X.509 / PKI, PGP, and IBE Secure Email Technologies
James A. Donald
jamesd at echeque.com
Sun Dec 11 12:49:05 EST 2005
--
From: Bill Stewart <bill.stewart at pobox.com>
> The real security issue for your mother is [...] her
> bank and eBay don't cryptographically sign their mail.
And, since her bank and ebay are under massive attack
from phishers, and your mother, if she is using any of
the common email clients is using a cryptographically
enabled mail agent, why don't they sign their email?
This is exactly the attack that PKI was designed to
address.
My possibly biased answer to this question, based on my
past job as key keeper for two companies, would be that
not only can your mother not sign her stuff with PKI,
but the chairman of the board finds it even harder.

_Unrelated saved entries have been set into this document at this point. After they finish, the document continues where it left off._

-- ==== Sys2Proof/Machine/Coherence.lean ====
section
/-!
DEFINITION. The coherence tree of R170 to R184, kept per word (log entry 9), with the version of each value (log entry
10), the scope checker of R185, and what a home slice does for a word (R192, R194).
-/

namespace Sys2Proof.Machine

/-! ### Nodes (R18, R170) -/

/-- The cores under a node of each level. -/
def nodeSpan (level : Nat) : Nat :=
  if level = 0 then 1 else if level = 1 then 4 else if level = 2 then 32 else if level = 3 then 64
  else if level = 4 then 256 else 512

/-- The node of a level above a core. -/
def chainNode (core level : Nat) : Node := { level := level, idx := core / nodeSpan level }
/-- The node `m` lies in the subtree of `n`. -/
def nodeUnder (n m : Node) : Bool :=
  m.level ≤ n.level && decide (m.idx * nodeSpan m.level / nodeSpan n.level = n.idx)

/-- The issuer of an access (R170): a core, or the cluster of a core. -/
structure Issuer where
  core : Nat
  lvl : Nat
  deriving DecidableEq, Repr

/-- The issuer of a stream's own accesses: its core, or its cluster for Bowler (R139). -/
def issuerOf (h : Hart) : Issuer :=
  match h.role with
  | .warp => { core := h.pl.core, lvl := 0 }
  | .bowler => { core := h.pl.core, lvl := 1 }
/-- The cluster of a core as an issuer. -/
def clusterIssuer (core : Nat) : Issuer := { core := core / 4 * 4, lvl := 1 }

/-- The levels of a chain from the issuer's own up to `top`. -/
def chainLevels (i : Issuer) (top : Nat) : List Nat := (List.range (top + 1)).filter (fun l => i.lvl ≤ l)

/-- The number of a scope (R170). -/
def scopeNum : Scope → Nat
  | .core => 0 | .clus => 1 | .die => 2 | .stack => 3 | .half => 4 | .pkg => 5 | .sys => 6 | .surv => 7

/-- ScopeOf as the level of N_S (R170), 6 for the home slice: an engine is never narrower than its cluster, and KIND 1
and 4 are performed at system scope. -/
def scopeLevel (i : Issuer) (sc : Scope) (kind : Nat) : Nat :=
  if kind = 1 ∨ kind = 4 then 6 else max i.lvl (min (scopeNum sc) 6)

/-! ### Copies -/

/-- The name of a word at a level: the levels above the die know only the physical word (R312). -/
def keyAt (level : Nat) (k : WKey) : WKey := if level ≤ 2 then k else { asid := 0, va := 0, pw := k.pw }

/-- A node that holds nothing for a word. -/
def Copy.none (n : Node) (k : WKey) : Copy :=
  { node := n, key := keyAt n.level k, st := .i, val := Option.none, bad := false, ver := 0, pf := 0 }

/-- The entry of a node for a word. -/
def State.copyAt (s : State) (n : Node) (k : WKey) : Copy :=
  (s.copies.find? (fun c => c.node == n && c.key == keyAt n.level k)).getD (Copy.none n k)

/-- An entry stored; one that says nothing is removed. -/
def State.setCopy (s : State) (c : Copy) : State :=
  let rest := s.copies.filter (fun x => !(x.node == c.node && x.key == c.key))
  { s with copies := if c.st == .i && c.pf == 0 then rest else c :: rest }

Does anyone else have war stories on this issue?
Just as big companies find it hard to write software
that does not open their servers to a cross scripting
attack, and hard to interact with their users in ways
that do not train their users to respond to phishing
attacks, and hard to write server side software that
does not rely on the behavior of client side forms, they
also find it hard to sign their email.
In the unlikely event that my mother is threatened by
man in the middle attacks, she will allow me to set up
secret key on her computer, and will follow my
instructions on how to use it, but the chairman of the
board will not, nor will the marketing department.
That is my experience - does anyone else have any
experience that differs from this, or confirms this?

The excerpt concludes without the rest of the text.